/-- lane state codes 0-3 (09 R273). -/
inductive LaneSt where
  | active
  | standby
  | failed
  | off
  deriving DecidableEq, Repr

/-- training steps 1-4 of R255. -/
inductive TrainStep where
  | equalise
  | deskew
  | qualify
  | agree
  | done
  deriving DecidableEq, Repr

/-- one direction of a link, LNK_TXLANE or LNK_RXLANE (09 R273). -/
structure Lanes where
  /-- 09 R273 LOGi: physical lane of logical lane i; 7 none -/
  logical : List Nat := [7, 7, 7, 7]
  /-- 09 R273 SPARE; 7 none -/
  spare : Nat := 7
  /-- 09 R273 STATEp -/
  st : List LaneSt := [.off, .off, .off, .off, .off]
  /-- 09 R273 WIDTH -/
  width : Nat := 0
  deriving DecidableEq, Repr

/-- a flit kept for replay (09 R251). -/
structure TxFlit where
  /-- 09 R249 SEQ -/
  seq : (BitVec 12) := 0
  /-- 09 R249 TYPE CONTROL -/
  ctl : Bool := false
  /-- 09 R264 packets whose last byte it carries -/
  ends : List Packet := []
  /-- 09 R249 FIRST_PKT -/
  firstPkt : (BitVec 10) := 1023
  /-- 09 R249 PAYLOAD, without the zeros that fill it up -/
  payload : List (BitVec 8) := []
  deriving DecidableEq, Repr

/-- link l and Canal l (09). -/
structure Link where
  /-- 09 R272 LNK_STAT.STATE -/
  st : LinkSt := .disabled
  /-- 09 R255 training step reached -/
  step : TrainStep := .equalise
  /-- 09 R263 state before RETRAIN -/
  prev : LinkSt := .disabled
  /-- 09 R255 Stride Time training began -/
  trainStart : (BitVec 64) := 0
  /-- 09 R265 ENABLE was written 0 at this Stride Time and the link drains -/
  disableAt : (Option (BitVec 64)) := none
  /-- 14 R393 R399 DSEQ of the command that disables or retrains the link; all ones if none -/
  cmd : (BitVec 32) := 0xFFFFFFFF
  /-- 09 R272 BIB_VALID -/
  bibValid : Bool := false
  /-- 09 R272 BIB_BAD -/
  bibBad : Bool := false
  /-- 09 R272 BIB_CHG -/
  bibChg : Bool := false
  /-- 09 R272 LANE_FAIL -/
  laneFail : Bool := false
  /-- 09 R272 SPARE_IN -/
  spareIn : Bool := false
  /-- 09 R272 DEGRADED -/
  degraded : Bool := false
  /-- 09 R272 RETRAINED -/
  retrained : Bool := false
  /-- 09 R272 DISCARD -/
  discard : Bool := false
  /-- 09 R272 LNK_CFG.ENABLE -/
  enable : Bool := false
  /-- 09 R272 MEDIUM -/
  medium : (BitVec 2) := 0
  /-- 09 R272 AUTO_SPARE -/
  autoSpare : Bool := true
  /-- 09 R272 MIN_WIDTH -/
  minWidth : (BitVec 3) := 1
  /-- 09 R272 REPLAY_LIMIT -/
  replayLimit : (BitVec 4) := 8
  /-- 09 R272 LANE_THRESH -/
  laneThresh : (BitVec 8) := 196
  /-- 09 R273 LNK_TXLANE -/
  tx : Lanes := {}
  /-- 09 R273 LNK_RXLANE -/
  rx : Lanes := {}
  /-- 09 R271 LNK_BIBTX -/
  bibTx : (BitVec 256) := 0
  /-- 09 R271 LNK_BIBRX -/
  bibRx : (BitVec 256) := 0
  /-- 09 R255 the far end acknowledged our Bib -/
  bibAcked : Bool := false
  /-- 09 R274 LNK_CANAL.MEMBERS -/
  members : (BitVec 18) := 0
  /-- 09 R274 LNK_CANAL.EN -/
  canalEn : Bool := false
  /-- 09 R274 LNK_CANALSTAT.OVERLAP -/
  canalOverlap : Bool := false
  /-- 09 R274 MISMATCH -/
  canalMismatch : Bool := false
  /-- 09 R275 LNK_CNTc -/
  cnt : (List (BitVec 64)) := [0, 0, 0, 0, 0, 0, 0, 0, 0]
  /-- 09 R274 LNK_SYMp -/
  sym : (List (BitVec 32)) := [0, 0, 0, 0, 0]
  /-- 15 R428 LNK_SWCNT -/
  swcnt : (BitVec 32) := 0
  /-- 09 R250 SEQ of the next new flit -/
  txSeq : (BitVec 12) := 0
  /-- 09 R250 SEQ expected in the receive direction -/
  rxSeq : (BitVec 12) := 0
  /-- 09 R250 NAK set in our headers -/
  nakOut : Bool := false
  /-- 09 R251 flits not acknowledged, oldest first, at most 204 -/
  replayBuf : (List TxFlit) := []
  /-- 09 R251 replay in progress: index of the next flit to send again -/
  replayAt : (Option Nat) := none
  /-- 09 R252 replays in a row of the flit at ACK_SEQ -/
  replayCnt : Nat := 0
  /-- 09 R251 ACK_SEQ of the last NAK acted on, and when -/
  lastNak : (Option (BitVec 12 × BitVec 64)) := none
  /-- 09 R249 CONTROL flits waiting: kind (1 Bib, 2 admission, 3 Bib acknowledge) and body -/
  ctlQ : (List (BitVec 8 × BitVec 256)) := []
  /-- 09 R249 flit slots since the last CONTROL flit -/
  slotsSinceCtl : Nat := 64
  /-- 10 R278 link-local queue, at most 8 -/
  localQ : (List Packet) := []
  /-- 10 R279 general place -/
  general : (List Packet) := []
  /-- 10 R279 bounce place -/
  bounce : (List Packet) := []
  /-- 09 R249 packet being sent and its bytes not yet in a flit -/
  sending : (Option (Packet × Nat)) := none
  /-- 10 R291 packet starts since the last Spillway turn -/
  turn : Nat := 0
  /-- 10 R279 input buffer, 4,176 B: arrival time and packet, oldest first -/
  input : (List (BitVec 64 × Packet)) := []
  /-- 10 R288 Spillway buffer of this input -/
  spill : (Option Packet) := none
  /-- 10 R289 MAXW recorded, or reserved for it once the buffer is free -/
  spillMaxW : (Option (BitVec 8)) := none
  /-- 10 R291 credit held for the far end's Spillway buffer -/
  spillCredit : Bool := false
  /-- 09 R260 transmit map announced, switching at the next marker -/
  laneMapNext : (Option Lanes) := none
  /-- 09 R261 receive lane under requalification, with the DSEQ of its command -/
  requal : (Option (Nat × BitVec 32)) := none
  /-- 11 R331 LNK_DISC.OUTCOME -/
  outcome : (BitVec 3) := 0
  /-- 11 R331 ADMIT -/
  admits : Bool := false
  /-- 11 R331 PEER_ADMIT -/
  peerAdmit : Bool := false
  /-- 11 R331 PAIR -/
  pair : (BitVec 5) := 31
  /-- 11 R331 REMAP -/
  remap : Bool := false
  /-- 11 R331 DUP -/
  dup : Bool := false
  /-- 11 R327 Stride Time from which the settle time runs -/
  settleFrom : (BitVec 64) := 0
  /-- 11 R327 the settle time has passed -/
  settled : Bool := false
  /-- 08 R226 Stride Time the last timing message crossed the PMA -/
  timingIn : (Option (BitVec 64)) := none
  /-- 08 R226 t3: Stride Time in 2^-32 ns at which the last request crossed the PMA -/
  reqTx : (Option Nat) := none
  /-- 08 R226 t1: Stride Time in 2^-32 ns at which the last answer crossed the PMA -/
  ansTx : (Option Nat) := none
  /-- 08 R226 t2: Stride Time in 2^-32 ns at which the last answer received crossed the PMA -/
  ansRx : (Option Nat) := none
  /-- 09 R253 the lowest active physical lane changed since the last answer -/
  laneChg : Bool := false
  /-- 09 R255 Stride Time the Bib was last sent -/
  bibSent : (BitVec 64) := 0
  /-- 09 R263 Stride Time RETRAIN began -/
  retrainAt : (BitVec 64) := 0
  /-- 09 R257 transmit lanes that passed qualification -/
  lanesOk : (BitVec 5) := 0
  /-- 09 R261 R266 the far end runs the link at width 1 in its RETAIN -/
  peerNarrow : Bool := false
  /-- 09 R266 transmit map before the link narrowed -/
  fullTx : (Option Lanes) := none
  /-- 09 R263 RETRAIN has ended and the far end's first flit is to come -/
  resync : Bool := false
  /-- 11 R322 R326 a Bib or a Heat Sheet came that discovery has not decided the link on -/
  undecided : Bool := false
  /-- 09 R259 symbol errors of the codewords received in the present 1 ms window, by lane -/
  symRun : (List (BitVec 32)) := [0, 0, 0, 0, 0]
  /-- 09 R249 R250 the flit of the present codeword slot -/
  txOut : (Option Flit) := none
  /-- 09 R270 the Canal, or none, in which the link stays until its packet boundary -/
  oldCanal : (Option (Option Nat)) := none
  /-- 10 R285 links whose general places the head of this input has lost -/
  lostTo : (List Nat) := []
  deriving DecidableEq, Repr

○ ○ ○

### [Action item]
In the material above, find the line with "undecided : Bool := false"; then copy it and every line after it, exactly, through the end.

### [Response area]
  undecided : Bool := false
  /-- 09 R259 symbol errors of the codewords received in the present 1 ms window, by lane -/
  symRun : (List (BitVec 32)) := [0, 0, 0, 0, 0]
  /-- 09 R249 R250 the flit of the present codeword slot -/
  txOut : (Option Flit) := none
  /-- 09 R270 the Canal, or none, in which the link stays until its packet boundary -/
  oldCanal : (Option (Option Nat)) := none
  /-- 10 R285 links whose general places the head of this input has lost -/
  lostTo : (List Nat) := []
  deriving DecidableEq, Repr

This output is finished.